Saved entries
-- ==== Sys2Proof/Machine/Dispatch.lean ====
section
/-! DEFINITION. Which meaning each operation of the opcode table has. -/

namespace Sys2Proof.Machine

def exec (i : Instr) (s : State) : Host.Outcome State Fault Refusal :=
  match i with
  | .decode f => Sys2Proof.Machine.execDecode f s
  | .classify f => Sys2Proof.Machine.execClassify f s
  | .classifyNone f => Sys2Proof.Machine.execClassifyNone f s
  | .classifyOc f => Sys2Proof.Machine.execClassifyOc f s
  | .classifyScg f => Sys2Proof.Machine.execClassifyScg f s
  | .classifyScv f => Sys2Proof.Machine.execClassifyScv f s
  | .classifyUnknown f => Sys2Proof.Machine.execClassifyUnknown f s
  | .extractInt f => Sys2Proof.Machine.execExtractInt f s
  | .extractTc f => Sys2Proof.Machine.execExtractTc f s

end Sys2Proof.Machine
end

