-- ==== Sys2Proof/Machine/Core.lean ====
section
/-! DEFINITION. The model behind the host's interface. -/

def Sys2Proof.core : Host.Core := { State := Sys2Proof.Machine.State, Fault := Sys2Proof.Machine.Fault, Refusal := Sys2Proof.Machine.Refusal, step := Sys2Proof.Machine.step, reset := Sys2Proof.Machine.State.reset }
end

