-- ==== Sys2Proof/Tests/Slice0.lean ====
section
/-! SUPPORT. The model's own tests: the well-formedness smoke, frames decoded from words written out from R71, one step or one
operation against the vectors of 95_test_vectors.md, and a witness for the hypotheses of each statement. -/

namespace Sys2Proof.Tests

open Sys2Proof Sys2Proof.Machine

/-! ## Well-formedness smoke: each check refuses an ill-formed term -/

/-- A frame with the four bits CLASSIFY reads and every other bit clear. -/
def fourBits (flag oc scg scv : Bool) : Frame :=
  { oc := oc, scg := scg, scv := scv, rsv := false, intWord := 0#12, faultFlag := flag, tcWord := 0#14, scvRep := false }

theorem smoke_none_needs_flag_clear : Instr.wellFormed (.classifyNone (fourBits true false false false)) = false := by decide
theorem smoke_oc_needs_flag : Instr.wellFormed (.classifyOc (fourBits false true false false)) = false := by decide
theorem smoke_oc_needs_oc : Instr.wellFormed (.classifyOc (fourBits true false true true)) = false := by decide
theorem smoke_scg_needs_flag : Instr.wellFormed (.classifyScg (fourBits false false true false)) = false := by decide
theorem smoke_scg_needs_oc_clear : Instr.wellFormed (.classifyScg (fourBits true true true false)) = false := by decide
theorem smoke_scg_needs_scg : Instr.wellFormed (.classifyScg (fourBits true false false true)) = false := by decide
theorem smoke_scv_needs_flag : Instr.wellFormed (.classifyScv (fourBits false false false true)) = false := by decide
theorem smoke_scv_needs_oc_clear : Instr.wellFormed (.classifyScv (fourBits true true false true)) = false := by decide
theorem smoke_scv_needs_scg_clear : Instr.wellFormed (.classifyScv (fourBits true false true true)) = false := by decide
theorem smoke_scv_needs_scv : Instr.wellFormed (.classifyScv (fourBits true false false false)) = false := by decide
theorem smoke_unknown_needs_flag : Instr.wellFormed (.classifyUnknown (fourBits false false false false)) = false := by decide
theorem smoke_unknown_needs_oc_clear : Instr.wellFormed (.classifyUnknown (fourBits true true false false)) = false := by decide
theorem smoke_unknown_needs_scg_clear : Instr.wellFormed (.classifyUnknown (fourBits true false true false)) = false := by decide
theorem smoke_unknown_needs_scv_clear : Instr.wellFormed (.classifyUnknown (fourBits true false false true)) = false := by decide
theorem smoke_three_bytes :
    Stimulus.wellFormed { unit := 0, frame := .bytes [0x00#8, 0x50#8, 0x02#8], now := some 0 } = false := by decide
theorem smoke_five_bytes :
    Stimulus.wellFormed { unit := 0, frame := .bytes [0x00#8, 0x50#8, 0x02#8, 0x00#8, 0x00#8], now := some 0 } = false := by decide

/-! ## Decoding, from words written out from R71's table -/

/-- V-S1's frame, W = 0000 0000 0101 0000 0000 0010 0000 0000: int_word 000001010000, tc_word 00000100000000. -/
theorem test_decode_s1 : decode [0x00#8, 0x50#8, 0x02#8, 0x00#8] = .ok (.decode
    { oc := false, scg := false, scv := false, rsv := false, intWord := 0b000001010000#12, faultFlag := false,
      tcWord := 0b00000100000000#14, scvRep := false }) := by decide

/-- W = 0011 1000 0000 0001 1100 0000 0000 0011: SCV, rsv, the ends of both fields, FAULT and the repeated SCV. -/
theorem test_decode_field_ends : decode [0x38#8, 0x01#8, 0xC0#8, 0x03#8] = .ok (.decode
    { oc := false, scg := false, scv := true, rsv := true, intWord := 0b100000000001#12, faultFlag := true,
      tcWord := 0b10000000000001#14, scvRep := true }) := by decide

/-- The same table, read the other way. -/
theorem test_encode_field_ends : encode (.decode
    { oc := false, scg := false, scv := true, rsv := true, intWord := 0b100000000001#12, faultFlag := true,
      tcWord := 0b10000000000001#14, scvRep := true }) = 0x3801C003#32 := by decide

theorem test_decode_refuses_three_bytes : decode [0x00#8, 0x50#8, 0x02#8] = .error (.frameLength 3) := by decide
theorem test_decode_refuses_empty : decode [] = .error (.frameLength 0) := by decide
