-- ==== Sys2Proof/Certificates/Slice0/Obligations.lean ====
section
/-!
DEFINITION. The statements for the provers. Each docstring names the rules of spec/ it formalises.
-/
open Sys2Proof Sys2Proof.Machine

/-! ## Reset, waiting, one step -/

/-- 10_state.md R36: reset leaves the six assembler registers 0 and the previous sample at the open
parameters, for every value of those; with the spec's defaults both are 0. -/
def Obligations.ResetClearsEveryRegister : Prop :=
  (∀ p : Config.ResetParams, let s := State.resetTo p
    s.buf = 0 ∧ s.pos = 0 ∧ s.parRun = false ∧ s.parMin = false ∧ s.parHour = false
      ∧ s.parDate = false ∧ s.prevLevel = p.prevLevel ∧ s.prevTs = p.prevTs)
    ∧ State.reset = State.resetTo { prevLevel := false, prevTs := 0 }

/-- 70_reset_and_hazards.md R230 on the transaction level: `rst` takes any state to the reset state,
no port is valid, and only the host's list and the model's own fields are kept (log 8). -/
def Obligations.ResetIsATransitionFromAnyState : Prop :=
  ∀ (s : State) (rest : List HostInput), s.inputs = .rst :: rest →
    step s = .next
      { s with
        buf := 0, pos := 0, parRun := false, parMin := false, parHour := false, parDate := false
        prevLevel := s.resetParams.prevLevel, prevTs := s.resetParams.prevTs
        res := none, frm := none, inputs := rest }

/-- 60_exceptions.md R215, R216: with no command no register changes; no port is valid (log 9). -/
def Obligations.WaitingChangesNoRegister : Prop :=
  ∀ s : State, s.inputs = [] → step s = .next { s with res := none, frm := none }

/-- 30_encoding.md R70: the operation performed is the one the command word names, and the transaction
begins with both output ports not valid (log 7) and the word taken from the host's list (log 6). -/
def Obligations.StepRunsTheDecodedCommand : Prop :=
  ∀ (s : State) (w : CommandWord) (rest : List HostInput) (i : Instr),
    s.inputs = .cmd w :: rest → decode w = .ok i →
      step s = exec i { s with inputs := rest, res := none, frm := none }

/-- The model's own convention for placing a word (log 6, log 19): the word `w` of `nbits` bits, placed
next, is what the very next step performs, before everything the host was going to present. -/
def Obligations.PlacedWordIsTheNextCommand : Prop :=
  ∀ (s : State) (nbits w : Nat) (i : Instr), decodeTableWord nbits w = some i →
    step (s.withFetchWord nbits w) = exec i { s with res := none, frm := none }

/-- 30_encoding.md R78: a reserved `op` changes no state, gives no result and no event; the decoder
rejects the word by name. That the step takes this effect rather than refusing, as R78's advice to a
model has it, is the model's choice (log 3). -/
def Obligations.ReservedOpHasNoEffect : Prop :=
  ∀ (s : State) (w : CommandWord) (rest : List HostInput),
    w.toNat % 8 = 0 ∨ w.toNat % 8 = 5 ∨ w.toNat % 8 = 6 ∨ w.toNat % 8 = 7 →
      decode w = .error (.reservedOp (BitVec.ofNat 3 w.toNat))
        ∧ step { s with inputs := .cmd w :: rest } =
            .next { s with inputs := rest, res := none, frm := none }

/-- 60_exceptions.md R205: no fault exists, and every operation answers a next state. That every STEP does
rests also on two choices of the model's: waiting with nothing presented is a step (log 9), and a
reserved word takes R78's no-effect where R78 and U7 advise a model to refuse it (log 3). -/
def Obligations.EveryOperationAndStepCompletes : Prop :=
  (Fault → False) ∧ (∀ (i : Instr) (s : State), ∃ t, exec i s = .next t) ∧ ∀ s : State, SafeStep s

/-! ## Encoding -/

/-- 30_encoding.md R72: which `op` selects which operation, what is reserved, and that no word decodes
to a micro-operation. -/
def Obligations.OpCodesSelectTheOperation : Prop :=
  ∀ w : CommandWord,
    (w.toNat % 8 = 1 ↔ ∃ level ts, decode w = .ok (.sample level ts))
      ∧ (w.toNat % 8 = 2 ↔ ∃ f, decode w = .ok (.fdec f))
      ∧ (w.toNat % 8 = 3 ↔ ∃ t dst, decode w = .ok (.t2c t dst))
      ∧ (w.toNat % 8 = 4 ↔ ∃ r, decode w = .ok (.c2t r))
      ∧ (w.toNat % 8 = 0 ∨ w.toNat % 8 = 5 ∨ w.toNat % 8 = 6 ∨ w.toNat % 8 = 7
          ↔ ∃ op, decode w = .error (.reservedOp op))
      ∧ (∀ b, decode w ≠ .ok (.appendBit b)) ∧ decode w ≠ .ok .conclude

* Your task: Locate the word "formedness" in the records above, and return each line that has it.

* Expected output:
/-! SUPPORT. The model's own tests: the well-formedness smoke, frames decoded from words written out from R71, one step or one
/-! ## Well-formedness smoke: each check refuses an ill-formed term -/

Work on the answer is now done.